National wants a new urban planning act to replace the RMA. This act will see faster development and more opportunities for housing and development in a way that improves the quality of the local environment, and makes them great places to live and work, apparently. Meanwhile, National wants more roads and more use of private-public partnerships in the cosy form of urban development authorities funded through special purpose vehicles (aka known as user pays).
What about Labour? It says that the Auckland urban growth boundary should be removed and density controls abolished. New developments, both in Auckland and the rest of New Zealand, will be funded through innovative infrastructure bonds. Labour also wants to slow down foreign investment is housing and reduce immigration. A capital gains tax is a possibility. Light rail and public transport seems to get more support than roads, with the use of petrol tax to fund this. Labour wants to build more state homes.

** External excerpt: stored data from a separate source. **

/-! ## Numbering and partitions -/

/-- The cores in use before a physical position, and the clusters in use before one (R1). -/
def State.denseCore (s : State) (core : Nat) : Nat := s.used (List.range core)

/-- The dense number of a cluster (R1). -/
def State.denseCluster (s : State) (cluster : Nat) : Nat :=
  ((List.range cluster).filter (fun c => s.used (clusterCores c) != 0)).length

/-- Assign every logical number afresh (R1); a unit out of use has none. -/
def State.renumber (s : State) : State :=
  { s with
    cores := (List.range s.cores.length).zip s.cores |>.map (fun (k, c) =>
      { c with active := c.inUse, logical := if c.inUse then s.denseCore k else c.logical })
    clusters := (List.range s.clusters.length).zip s.clusters |>.map (fun (k, c) =>
      { c with logical := if s.used (clusterCores k) != 0 then s.denseCluster k else c.logical }) }

/-- A partition has a unit whose number would change (R410). -/
def State.numbersMove (s : State) (p : Nat) : Bool :=
  (List.range 32).any (fun k => (s.cluster k).partition == some p &&
    (s.used (clusterCores k) != 0 && (s.cluster k).logical != s.denseCluster k ||
     (clusterCores k).any (fun c => (s.core c).active && ((s.core c).logical != s.denseCore c || !(s.core c).inUse))))

/-- What a halted partition held is gone when Gritus reconfigures it: teams, grids, saved records, commands (log
entry 26). -/
def State.emptyPartition (s : State) (p : Nat) : State :=
  let s := (s.teams.filter (fun kt => kt.2.part == p)).foldl (fun s kt => s.dropTeam kt.1) s
  { s with
    grids := s.grids.filter (·.part != p)
    saved := s.saved.filter (·.part != p)
    checked := s.checked.filter (·.part != p)
    heldLines := s.heldLines.filter (·.part != p)
    commands := s.commands.filter (·.part != p)
    collWaits := s.collWaits.filter (·.part != p)
    packets := s.packets.filter (·.part != p)
    walks := s.walks.filter (·.part != p) }

/-- A halted partition runs again: its halt controller with what its units served (R388), its queues and its fault ring's
pointers start afresh (R387, R226). -/
def Partition.restart (x : Partition) : Partition :=
  { x with
    halted := false, haltDone := false, haltCause := 0, haltIndex := 1023, watched := none, unitFaults := [], served := [], stopped := []
    irqs := x.irqs.filter (· != 1), faultRead := 0, faultWrite := 0, faultSeq := 0, parked := []
    rqRead := List.replicate 12 0, rqWrite := List.replicate 12 0, queues := List.replicate 12 [], preemptOut := none }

Both sets of policies suffer from their own contradictions: National’s basic desire to ‘free things up’ sounds positive, but you get the feeling that this will get warped into freeing things up on the edge of the city. But the desire for a user pays approach to infrastructure and the inability to build roads fast enough will mean that land and housing on the edge of the city will remain expensive. Labour’s push towards public transport, removing density barriers and building more state houses perhaps better favours intensification, but they want to ban foreign buyers. So where is the money going to come from? Is Labour serious about quality urban design, better open space and improved amenities in existing urban areas? Do they know how much money will be needed to sort out the infrastructure?
Does either party address the issue of finance and the tighter lending rules being put in place by the main banks? Add in the difficulties of over-providing for growth (NPS-UDC), maintaining and enhancing freswater (NPS-FWM) and avoiding significant natural hazard risks (Sec 6), then its not an easy mix.

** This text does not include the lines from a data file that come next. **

-- ==== Sys2Proof/Machine/Dispatch.lean ====
section
/-! DEFINITION. One arm for each instruction: the meaning it calls. -/

namespace Sys2Proof.Machine

/-- The meaning of every instruction and device step. -/
def exec (i : Instr) (s : State) : Host.Outcome State Fault Refusal :=
  match i with
  | .nop f => Sys2Proof.Machine.execNop f s
  | .mov f => Sys2Proof.Machine.execMov f s
  | .movi f => Sys2Proof.Machine.execMovi f s
  | .movx f => Sys2Proof.Machine.execMovx f s
  | .movxw f => Sys2Proof.Machine.execMovxw f s
  | .getid f => Sys2Proof.Machine.execGetid f s
  | .sel f => Sys2Proof.Machine.execSel f s
  | .plop f => Sys2Proof.Machine.execPlop f s
  | .iadd f => Sys2Proof.Machine.execIadd f s
  | .isub f => Sys2Proof.Machine.execIsub f s
  | .imul f => Sys2Proof.Machine.execImul f s
  | .imulh f => Sys2Proof.Machine.execImulh f s
  | .imad f => Sys2Proof.Machine.execImad f s
  | .imin f => Sys2Proof.Machine.execImin f s
  | .imax f => Sys2Proof.Machine.execImax f s
  | .iabs f => Sys2Proof.Machine.execIabs f s
  | .ineg f => Sys2Proof.Machine.execIneg f s
  | .lea f => Sys2Proof.Machine.execLea f s
  | .icmp f => Sys2Proof.Machine.execIcmp f s
  | .idot4 f => Sys2Proof.Machine.execIdot4 f s
  | .shl f => Sys2Proof.Machine.execShl f s
  | .shr f => Sys2Proof.Machine.execShr f s
  | .sar f => Sys2Proof.Machine.execSar f s
  | .rot f => Sys2Proof.Machine.execRot f s
  | .and f => Sys2Proof.Machine.execAnd f s
  | .or f => Sys2Proof.Machine.execOr f s
  | .xor f => Sys2Proof.Machine.execXor f s
  | .not f => Sys2Proof.Machine.execNot f s
  | .lop3 f => Sys2Proof.Machine.execLop3 f s
  | .popc f => Sys2Proof.Machine.execPopc f s
  | .clz f => Sys2Proof.Machine.execClz f s
  | .brev f => Sys2Proof.Machine.execBrev f s
  | .bfx f => Sys2Proof.Machine.execBfx f s
  | .bfi f => Sys2Proof.Machine.execBfi f s
  | .bperm f => Sys2Proof.Machine.execBperm f s
  | .shfl f => Sys2Proof.Machine.execShfl f s
  | .vote f => Sys2Proof.Machine.execVote f s
  | .gred f => Sys2Proof.Machine.execGred f s
  | .matchLanes f => Sys2Proof.Machine.execMatchLanes f s
  | .rng4 f => Sys2Proof.Machine.execRng4 f s
  | .setfe f => Sys2Proof.Machine.execSetfe f s
  | .fadd f => Sys2Proof.Machine.execFadd f s
  | .fsub f => Sys2Proof.Machine.execFsub f s
  | .fmul f => Sys2Proof.Machine.execFmul f s
  | .ffma f => Sys2Proof.Machine.execFfma f s
  | .fmin f => Sys2Proof.Machine.execFmin f s
  | .fmax f => Sys2Proof.Machine.execFmax f s
  | .fcmp f => Sys2Proof.Machine.execFcmp f s
  | .fclass f => Sys2Proof.Machine.execFclass f s
  | .frnd f => Sys2Proof.Machine.execFrnd f s
  | .hfma2 f => Sys2Proof.Machine.execHfma2 f s
  | .hadd2 f => Sys2Proof.Machine.execHadd2 f s
  | .hmul2 f => Sys2Proof.Machine.execHmul2 f s
  | .frcp f => Sys2Proof.Machine.execFrcp f s
  | .frsq f => Sys2Proof.Machine.execFrsq f s
  | .fsqrt f => Sys2Proof.Machine.execFsqrt f s
  | .fexp2 f => Sys2Proof.Machine.execFexp2 f s
  | .flog2 f => Sys2Proof.Machine.execFlog2 f s
  | .fsin f => Sys2Proof.Machine.execFsin f s
  | .fcos f => Sys2Proof.Machine.execFcos f s
  | .ftanh f => Sys2Proof.Machine.execFtanh f s
  | .cvt f => Sys2Proof.Machine.execCvt f s
  | .cvtq f => Sys2Proof.Machine.execCvtq f s
  | .pack6 f => Sys2Proof.Machine.execPack6 f s
  | .unpk6 f => Sys2Proof.Machine.execUnpk6 f s
  | .pack4 f => Sys2Proof.Machine.execPack4 f s
  | .unpk4 f => Sys2Proof.Machine.execUnpk4 f s
  | .pack8 f => Sys2Proof.Machine.execPack8 f s
  | .unpk8 f => Sys2Proof.Machine.execUnpk8 f s
  | .sclx f => Sys2Proof.Machine.execSclx f s
  | .fscl f => Sys2Proof.Machine.execFscl f s
  | .ld f => Sys2Proof.Machine.execLd f s
  | .st f => Sys2Proof.Machine.execSt f s
  | .ldq f => Sys2Proof.Machine.execLdq f s
  | .stq f => Sys2Proof.Machine.execStq f s
  | .pfch f => Sys2Proof.Machine.execPfch f s
  | .atom f => Sys2Proof.Machine.execAtom f s
  | .red f => Sys2Proof.Machine.execRed f s
  | .cas f => Sys2Proof.Machine.execCas f s
  | .fence f => Sys2Proof.Machine.execFence f s
  | .afence f => Sys2Proof.Machine.execAfence f s
  | .logv f => Sys2Proof.Machine.execLogv f s
  | .lds f => Sys2Proof.Machine.execLds f s
  | .sts f => Sys2Proof.Machine.execSts f s
  | .atoms f => Sys2Proof.Machine.execAtoms f s
  | .ldw f => Sys2Proof.Machine.execLdw f s
  | .stw f => Sys2Proof.Machine.execStw f s
  | .stx f => Sys2Proof.Machine.execStx f s
  | .sbar f => Sys2Proof.Machine.execSbar f s
  | .join f => Sys2Proof.Machine.execJoin f s
  | .leave f => Sys2Proof.Machine.execLeave f s
  | .ldk f => Sys2Proof.Machine.execLdk f s
  | .stk f => Sys2Proof.Machine.execStk f s
  | .atomk f => Sys2Proof.Machine.execAtomk f s
  | .spill f => Sys2Proof.Machine.execSpill f s
  | .fill f => Sys2Proof.Machine.execFill f s
  | .ldl f => Sys2Proof.Machine.execLdl f s
  | .stl f => Sys2Proof.Machine.execStl f s
  | .bra f => Sys2Proof.Machine.execBra f s
  | .brc f => Sys2Proof.Machine.execBrc f s
  | .brx f => Sys2Proof.Machine.execBrx f s
  | .call f => Sys2Proof.Machine.execCall f s
  | .callx f => Sys2Proof.Machine.execCallx f s
  | .ret f => Sys2Proof.Machine.execRet f s
  | .exit f => Sys2Proof.Machine.execExit f s
  | .kset f => Sys2Proof.Machine.execKset f s
  | .kwait f => Sys2Proof.Machine.execKwait f s
  | .yield f => Sys2Proof.Machine.execYield f s
  | .bar f => Sys2Proof.Machine.execBar f s
  | .spawn f => Sys2Proof.Machine.execSpawn f s
  | .jadd f => Sys2Proof.Machine.execJadd f s
  | .launch f => Sys2Proof.Machine.execLaunch f s
  | .preq f => Sys2Proof.Machine.execPreq f s
  | .trap f => Sys2Proof.Machine.execTrap f s
  | .tret f => Sys2Proof.Machine.execTret f s
  | .brk f => Sys2Proof.Machine.execBrk f s
  | .crr f => Sys2Proof.Machine.execCrr f s
  | .crw f => Sys2Proof.Machine.execCrw f s
  | .gate f => Sys2Proof.Machine.execGate f s
  | .gret f => Sys2Proof.Machine.execGret f s
  | .publish f => Sys2Proof.Machine.execPublish f s
  | .time f => Sys2Proof.Machine.execTime f s
  | .cyc f => Sys2Proof.Machine.execCyc f s
  | .seqw f => Sys2Proof.Machine.execSeqw f s
  | .seqr f => Sys2Proof.Machine.execSeqr f s
  | .halt f => Sys2Proof.Machine.execHalt f s
  | .cpy f => Sys2Proof.Machine.execCpy f s
  | .cpyt f => Sys2Proof.Machine.execCpyt f s
  | .gthr f => Sys2Proof.Machine.execGthr f s
  | .sctr f => Sys2Proof.Machine.execSctr f s
  | .coll f => Sys2Proof.Machine.execColl f s
  | .bin f => Sys2Proof.Machine.execBin f s
  | .rel f => Sys2Proof.Machine.execRel f s
  | .mirr f => Sys2Proof.Machine.execMirr f s
  | .fillz f => Sys2Proof.Machine.execFillz f s
  | .zmap f => Sys2Proof.Machine.execZmap f s
  | .mma f => Sys2Proof.Machine.execMma f s
  | .mmaG f => Sys2Proof.Machine.execMmaG f s
  | .mmaS f => Sys2Proof.Machine.execMmaS f s
  | .mmaGs f => Sys2Proof.Machine.execMmaGs f s
  | .tzero f => Sys2Proof.Machine.execTzero f s
  | .tld f => Sys2Proof.Machine.execTld f s
  | .tst f => Sys2Proof.Machine.execTst f s
  | .omap f => Sys2Proof.Machine.execOmap f s
  | .msig f => Sys2Proof.Machine.execMsig f s
  | .mwait f => Sys2Proof.Machine.execMwait f s
  | .mloop f => Sys2Proof.Machine.execMloop f s
  | .mend f => Sys2Proof.Machine.execMend f s
  | .mnop f => Sys2Proof.Machine.execMnop f s
  | .tepi f => Sys2Proof.Machine.execTepi f s
  | .clauseDecode core slot => Sys2Proof.Machine.execClauseDecode core slot s
  | .resultLands team group op => Sys2Proof.Machine.execResultLands team group op s
  | .sfuResultLands team group op => Sys2Proof.Machine.execSfuResultLands team group op s
  | .storePerforms team group => Sys2Proof.Machine.execStorePerforms team group s
  | .registrationRequest core => Sys2Proof.Machine.execRegistrationRequest core s
  | .loadMissAtHome team group op line => Sys2Proof.Machine.execLoadMissAtHome team group op line s
  | .cacheReplacement l2 core asid line => Sys2Proof.Machine.execCacheReplacement l2 core asid line s
  | .lineRequestTranslation team group op line => Sys2Proof.Machine.execLineRequestTranslation team group op line s
  | .walkCompletes walk => Sys2Proof.Machine.execWalkCompletes walk s
  | .fenceComplete team group fence => Sys2Proof.Machine.execFenceComplete team group fence s
  | .afenceComplete team group fence => Sys2Proof.Machine.execAfenceComplete team group fence s
  | .publishComplete team group fence => Sys2Proof.Machine.execPublishComplete team group fence s
  | .pageNotPresentSave team => Sys2Proof.Machine.execPageNotPresentSave team s
  | .faultRingReadAdvance part read => Sys2Proof.Machine.execFaultRingReadAdvance part read s
  | .faultResume part record => Sys2Proof.Machine.execFaultResume part record s
  | .shootdownStart part ctrl => Sys2Proof.Machine.execShootdownStart part ctrl s
  | .shootdownComplete part => Sys2Proof.Machine.execShootdownComplete part s
  | .kick part record => Sys2Proof.Machine.execKick part record s
  | .teamPlacement part => Sys2Proof.Machine.execTeamPlacement part s
  | .preempt part value => Sys2Proof.Machine.execPreempt part value s
  | .voluntarySave team => Sys2Proof.Machine.execVoluntarySave team s
  | .forcedSave team => Sys2Proof.Machine.execForcedSave team s
  | .saveImageWrite team => Sys2Proof.Machine.execSaveImageWrite team s
  | .teamEnd team => Sys2Proof.Machine.execTeamEnd team s
  | .sbarSwap team => Sys2Proof.Machine.execSbarSwap team s
  | .leaveComplete team => Sys2Proof.Machine.execLeaveComplete team s
  | .gateEntry team group => Sys2Proof.Machine.execGateEntry team group s
  | .gateCompletion team group => Sys2Proof.Machine.execGateCompletion team group s
  | .commandAccept command => Sys2Proof.Machine.execCommandAccept command s
  | .commandStart command => Sys2Proof.Machine.execCommandStart command s
  | .commandCompletion command => Sys2Proof.Machine.execCommandCompletion command s
  | .collInstanceStart part name => Sys2Proof.Machine.execCollInstanceStart part name s
  | .matrixOpComplete team => Sys2Proof.Machine.execMatrixOpComplete team s
  | .leadEnd team => Sys2Proof.Machine.execLeadEnd team s
  | .runCompare checked => Sys2Proof.Machine.execRunCompare checked s
  | .demeritDecay core => Sys2Proof.Machine.execDemeritDecay core s
  | .injectArm value => Sys2Proof.Machine.execInjectArm value s
  | .injectDisarm value => Sys2Proof.Machine.execInjectDisarm value s
  | .pubCtrlGo part value => Sys2Proof.Machine.execPubCtrlGo part value s
  | .externalHalt part value => Sys2Proof.Machine.execExternalHalt part value s
  | .unitStop part index late => Sys2Proof.Machine.execUnitStop part index late s
  | .watchdogExpiry team => Sys2Proof.Machine.execWatchdogExpiry team s
  | .reservationGrant cluster => Sys2Proof.Machine.execReservationGrant cluster s
  | .reservationUrgent cluster requester => Sys2Proof.Machine.execReservationUrgent cluster requester s
  | .reservationReturn cluster requester => Sys2Proof.Machine.execReservationReturn cluster requester s
  | .engineReservationRenew cluster requester => Sys2Proof.Machine.execEngineReservationRenew cluster requester s
  | .pipeSleep core slot => Sys2Proof.Machine.execPipeSleep core slot s
  | .pipeWake core slot => Sys2Proof.Machine.execPipeWake core slot s
  | .poolClassWrite cluster value => Sys2Proof.Machine.execPoolClassWrite cluster value s
  | .poolMove cluster => Sys2Proof.Machine.execPoolMove cluster s
  | .boostRequest part value envelopeHolds => Sys2Proof.Machine.execBoostRequest part value envelopeHolds s
  | .boostCancel part value => Sys2Proof.Machine.execBoostCancel part value s
  | .boostRevoke part => Sys2Proof.Machine.execBoostRevoke part s
  | .boostLeaseEnd part => Sys2Proof.Machine.execBoostLeaseEnd part s
  | .clockRestart cluster => Sys2Proof.Machine.execClockRestart cluster s
  | .droopAlarm cluster dipMillivolts => Sys2Proof.Machine.execDroopAlarm cluster dipMillivolts s
  | .stretchEnd cluster => Sys2Proof.Machine.execStretchEnd cluster s
  | .halfIssueWindowEnd cluster => Sys2Proof.Machine.execHalfIssueWindowEnd cluster s
  | .recalibration cluster margins => Sys2Proof.Machine.execRecalibration cluster margins s
  | .partitionReconfigure parts => Sys2Proof.Machine.execPartitionReconfigure parts s
  | .partitionConfigure part cfg => Sys2Proof.Machine.execPartitionConfigure part cfg s
  | .firmwareUpdate offset image => Sys2Proof.Machine.execFirmwareUpdate offset image s
  | .sliceRetirement die slice => Sys2Proof.Machine.execSliceRetirement die slice s
  | .healthRecordRewrite => Sys2Proof.Machine.execHealthRecordRewrite s
  | .partnerPairing part partner partnerFeed override size => Sys2Proof.Machine.execPartnerPairing part partner partnerFeed override size s
  | .partnerRestore part first count cut => Sys2Proof.Machine.execPartnerRestore part first count cut s
  | .fabricPacket arrival => Sys2Proof.Machine.execFabricPacket arrival s
  | .escapeEntry packet => Sys2Proof.Machine.execEscapeEntry packet s
  | .fabricPortFailure port => Sys2Proof.Machine.execFabricPortFailure port s
  | .portRemoval port => Sys2Proof.Machine.execPortRemoval port s
  | .hostWrite part requester address data => Sys2Proof.Machine.execHostWrite part requester address data s
  | .hostRead part requester address size => Sys2Proof.Machine.execHostRead part requester address size s
  | .hostAtomic part op address size operand compare => Sys2Proof.Machine.execHostAtomic part op address size operand compare s
  | .getVersion request => Sys2Proof.Machine.execGetVersion request s
  | .getCapabilities request => Sys2Proof.Machine.execGetCapabilities request s
  | .negotiateAlgorithms request => Sys2Proof.Machine.execNegotiateAlgorithms request s
  | .getDigests request => Sys2Proof.Machine.execGetDigests request s
  | .getCertificate request => Sys2Proof.Machine.execGetCertificate request s
  | .challenge request => Sys2Proof.Machine.execChallenge request s
  | .getMeasurements signature param2 context => Sys2Proof.Machine.execGetMeasurements signature param2 context s
  | .keyExchange request part => Sys2Proof.Machine.execKeyExchange request part s
  | .finish request => Sys2Proof.Machine.execFinish request s
  | .keyUpdate request => Sys2Proof.Machine.execKeyUpdate request s
  | .heartbeat request => Sys2Proof.Machine.execHeartbeat request s
  | .endSession request => Sys2Proof.Machine.execEndSession request s
  | .vendorKeyLoad inSession payload => Sys2Proof.Machine.execVendorKeyLoad inSession payload s
  | .vendorKeyZeroise inSession payload => Sys2Proof.Machine.execVendorKeyZeroise inSession payload s
  | .spdmUnsupportedRequest code => Sys2Proof.Machine.execSpdmUnsupportedRequest code s
  | .scrubGo part value => Sys2Proof.Machine.execScrubGo part value s
  | .scrubPhaseEnd part => Sys2Proof.Machine.execScrubPhaseEnd part s
  | .scrubProgressRead part => Sys2Proof.Machine.execScrubProgressRead part s
  | .deviceReset => Sys2Proof.Machine.execDeviceReset s
  | .mgmtReset => Sys2Proof.Machine.execMgmtReset s
  | .flashProgram address value => Sys2Proof.Machine.execFlashProgram address value s
  | .sealVerify value => Sys2Proof.Machine.execSealVerify value s
  | .sealResult => Sys2Proof.Machine.execSealResult s
  | .measExtend value => Sys2Proof.Machine.execMeasExtend value s
  | .measLatch register => Sys2Proof.Machine.execMeasLatch register s
  | .assign value => Sys2Proof.Machine.execAssign value s
  | .registerWrite part address value => Sys2Proof.Machine.execRegisterWrite part address value s
  | .portRetrainComplete port => Sys2Proof.Machine.execPortRetrainComplete port s
  | .missedHeartbeat port => Sys2Proof.Machine.execMissedHeartbeat port s
  | .mgmtCoreInstruction => Sys2Proof.Machine.execMgmtCoreInstruction s

end Sys2Proof.Machine
end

Does either party address the issue of finance and the tighter lending rules being put in place by the main banks? Add in the difficulties of over-providing for growth (NPS-UDC), maintaining and enhancing freswater (NPS-FWM) and avoiding significant natural hazard risks (Sec 6), then its not an easy mix.
Put simply, to help ‘solve’ our housing crisis we need to generate a glut of housing. A glut of apartments may be an easier task than a glut of stand alone houses. Apartments have to be built in ‘lumps’, once committed you have to build the apartment, you cant stop halfway. For stand alone houses, it is easier to slow production in response to changes in demand. Only if migration suddenly drops might an oversupply of stand alone houses eventuate.

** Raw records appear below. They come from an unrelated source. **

/-- Frames of the outcomes that the statements above name. A fixed-latency instruction, a long-latency one and one without
a result leave every byte of memory, every partition and cluster, every core but what its slots note of the issue,
every other team, and of its own team the private scratchpad, both banks, the tiles, the slices and every other group's
registers and threads. In its own group they leave every register that is no destination and has no write of the clause
in flight, and the saved PC, cause and detail of every thread; the team's trap handler too, where no instruction of the
clause has written a team register. -/
def Obligations.OutcomeFrames : Prop :=
  ∀ (s : State) (v : View) (tm : Team) (g : Group), s.team? v.t = some tm → s.group? v.t v.gi = some g →
    let outside := fun (u : State) =>
      u.sameMemory s ∧ u.partitions = s.partitions ∧ u.clusters = s.clusters ∧
      (∀ c, u.core c = { s.core c with slots := (u.core c).slots }) ∧ u.registrations = s.registrations ∧ u.commands = s.commands ∧ u.grids = s.grids ∧ u.mgmt = s.mgmt ∧
      (∀ t, t ≠ v.t → u.team? t = s.team? t) ∧
      (∀ gi, gi ≠ v.gi → (u.group? v.t gi).map (fun h => (h.regs, h.threads, h.empty, h.poison)) =
        (s.group? v.t gi).map (fun h => (h.regs, h.threads, h.empty, h.poison))) ∧
      (u.team? v.t).map (fun x => (x.pad, x.visible, x.shadow, x.tiles, x.slices)) =
        some (tm.pad, tm.visible, tm.shadow, tm.tiles, tm.slices) ∧
      ((∀ c, g.clause = some c → c.teamWrites = []) → (u.team? v.t).map (·.trapVec) = some tm.trapVec)
    let own := fun (written : Nat → Bool) (u : State) =>
      (∀ r, written r = false → (∀ c, g.clause = some c → ∀ w ∈ c.fly, w.reg ≠ r) →
        (u.group? v.t v.gi).map (fun h => Map.get h.regs r []) = some (Map.get g.regs r [])) ∧
      (∀ l, (u.group? v.t v.gi).map (fun h => ((h.thread l).trapPc, (h.thread l).trapCause, (h.thread l).trapDetail)) =
        some ((g.thread l).trapPc, (g.thread l).trapCause, (g.thread l).trapDetail))
    (∀ cycles lat k,
      let u := v.done cycles lat k s
      outside u ∧ own (fun r => (v.outs k).any (fun lo => lo.2.regs.any (fun rw => rw.1 == r))) u) ∧
    (∀ cycles n wait results sfu flags,
      let u := v.sent cycles n wait results sfu flags s
      outside u ∧ own (fun _ => false) u) ∧
    (∀ cycles,
      let u := v.passed cycles s
      outside u ∧ own (fun _ => false) u)

/-- What a store writes, and its frame (R158–R160, R178, R181, R192, R298). A write to an array of a core puts its bytes at the
place that its reach names and changes no other byte of any array or of memory. A store under a registration puts its
bytes among its core's registered bytes and into that core's L1 line of its address, and changes no other registered
byte of the core, no stored byte and no registration. A write at a home puts its bytes there, and changes outside them at
most what a registration covered, or a unit that had another view than the writer's. -/
def Obligations.StoreFrames : Prop :=
  (∀ (s : State) (t : Nat) (shadow : Bool) (bs : List Byte) (x : Reach),
    let u := writeReach t shadow bs s x
    u.dram = s.dram ∧ u.hostMem = s.hostMem ∧ u.partitions = s.partitions ∧ u.cores = s.cores ∧
    let here := fun a => x.first ≤ a ∧ a < x.first + bs.length
    let new := fun a => bs.getD (a - x.first) 0
    (∀ a, (∃ o, x = .chip o) ∧ here a → Memory.get u.kpad a = new a) ∧
    (∀ a, ¬ ((∃ o, x = .chip o) ∧ here a) → Memory.get u.kpad a = Memory.get s.kpad a) ∧
    ∀ k tm, s.team? k = some tm → ∃ w, u.team? k = some w ∧ w.groups = tm.groups ∧ w.tiles = tm.tiles ∧
      w.slices = tm.slices ∧ w.padNonce = tm.padNonce ∧
      let pad := fun a => k = t ∧ (∃ o, x = .pad o) ∧ here a
      let bank := fun (b : Bool) a => shadow = b ∧ (∃ o, x = .window k o) ∧ here a
      ∀ a, (pad a → padGet w.padNonce w.pad a = new a) ∧
        (¬ pad a → padGet w.padNonce w.pad a = padGet tm.padNonce tm.pad a) ∧
        (bank false a → Memory.get w.visible a = new a) ∧
        (¬ bank false a → Memory.get w.visible a = Memory.get tm.visible a) ∧
        (bank true a → Memory.get w.shadow a = new a) ∧
        (¬ bank true a → Memory.get w.shadow a = Memory.get tm.shadow a)) ∧
  (∀ (s : State) (tm : Team) (o : MemOp) (e : MemElem),
    let u := s.coreWrite tm o e
    u.teams = s.teams ∧ u.sameMemory s ∧ u.registrations = s.registrations ∧ u.partitions = s.partitions ∧
    (∀ c, c ≠ tm.core → u.core c = s.core c) ∧
    (∀ a, (a < e.pa ∨ e.pa + e.size ≤ a) → Map.get? (u.core tm.core).dirty a = Map.get? (s.core tm.core).dirty a) ∧
    (tm.core < s.cores.length → ∀ i, i < e.size →
      Map.get? (u.core tm.core).dirty (e.pa + i) = some ((leBytes e.data e.size).getD i 0) ∧
      (e.va % 128 + i < 128 → ∃ l, (u.core tm.core).l1Line o.asid e.va = some l ∧
        l.bytes.getD (e.va % 128 + i) 0 = (leBytes e.data e.size).getD i 0))) ∧
  (∀ (s : State) view pa (bs : List Byte),
    let u := s.homeWrite view pa bs
    let stored := fun (s : State) (a : Nat) => if isDram pa = true then Memory.get s.dram a else Memory.get s.hostMem a
    u.kpad = s.kpad ∧ u.teams = s.teams ∧ u.partitions = s.partitions ∧
    (∀ i, i < bs.length → stored u (pa + i) = bs.getD i 0) ∧
    ∀ a, (a < pa ∨ pa + bs.length ≤ a) → (∀ r ∈ s.registrations, ¬ (r.pa ≤ a ∧ a < r.pa + r.size)) →
      (a / 16 < pa / 16 ∨ (pa + bs.length - 1) / 16 < a / 16 ∨ Map.get s.cipher (a / 16) 0 = view) →
      Memory.get u.dram a = Memory.get s.dram a ∧ Memory.get u.hostMem a = Memory.get s.hostMem a)

/-! ## Traps -/

/-- R368, R377–R379: a thread outside a gate callee that is not in trap mode, of a team with a handler, saves its PC, its cause
with the instruction index, and the detail, and enters trap mode at the handler; every other thread, every register and
memory stay as they are. Without a handler, or in trap mode, the trap halts the partition with cause 1, or makes a
trail or a third run diverge. A thread inside a gate callee enters at the callee's handler, and a second trap finishes it
with status 4. A return leaves trap mode and goes back to the saved PC and index. -/
def Obligations.TrapEntry : Prop :=
  (∀ t gi l (vec : Dword) pc cause index detail (s : State) tm g, s.team? t = some tm → s.group? t gi = some g →
    l < g.threads.length →
    let u := takeTrap t gi l vec pc cause index detail s
    let entered := fun (target : Nat) => ({ g.thread l with
      trapMode := true, pc := target, idx := 0, trapPc := BitVec.ofNat 64 pc, trapCause := causeWord cause index
      trapDetail := BitVec.ofNat 64 detail } : Thread)
    let becomes := fun (th : Thread) => u.sameMemory s ∧ u.partitions = s.partitions ∧
      ∃ h, u.group? t gi = some h ∧ h.regs = g.regs ∧ h.gate = g.gate ∧ (∀ m, m ≠ l → h.thread m = g.thread m) ∧
        h.thread l = th ∧ ∀ r, h.clause = some r → l < 32 → r.active.getLsbD l = false
    (g.inCall l = false → (g.thread l).trapMode = false → vec ≠ 0 → becomes (entered vec.toNat)) ∧
    (g.inCall l = false → ((g.thread l).trapMode = true ∨ vec = 0) → u.sameMemory s ∧
      (tm.mode = .unchecked ∨ tm.mode = .lead → tm.part < s.partitions.length →
        (u.part tm.part).halted = true ∧
        ((s.part tm.part).halted = false →
          (u.part tm.part).haltCause = 1 ∧ (u.part tm.part).haltIndex = s.coreUnit tm ∧ 1 ∈ (u.part tm.part).irqs)) ∧
      (tm.mode = .trail ∨ tm.mode = .third → u.partitions = s.partitions ∧
        ∃ x, u.team? t = some x ∧ x.diverged = true)) ∧
    (g.inCall l = true → (g.thread l).trapMode = false → becomes (entered ((g.gate.map (·.handler)).getD 0))) ∧
    (g.inCall l = true → (g.thread l).trapMode = true → becomes { g.thread l with status := some 4 })) ∧
  (∀ cause index, cause < 256 → bits (causeWord cause index).toNat 7 0 = cause ∧
    bits (causeWord cause index).toNat 11 8 = index % 16) ∧
  (∀ th : Thread, th.trapReturn.trapMode = false ∧ th.trapReturn.pc = bits th.trapPc.toNat 51 0 ∧
    th.trapReturn.idx = bits th.trapCause.toNat 11 8)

We managed to generate a bit of a glut of apartments back in the mid 2000s as many small, cheap apartments got built in the Auckland CBD. They were built for investors and financed by the (dodgy) non bank finance sector (that subsequently collapsed). The apartments were also built because of the shift in office space demands down to the waterfront, leaving many sites on the southern and western fringe of the CBD with no obvious use. There is a theory that the failure of the finance sector that funded these apartments (often leaky buildings) has seen investors turn off new builds and instead focus on existing houses, hence the steady rise in the median house price since the mid 2000s.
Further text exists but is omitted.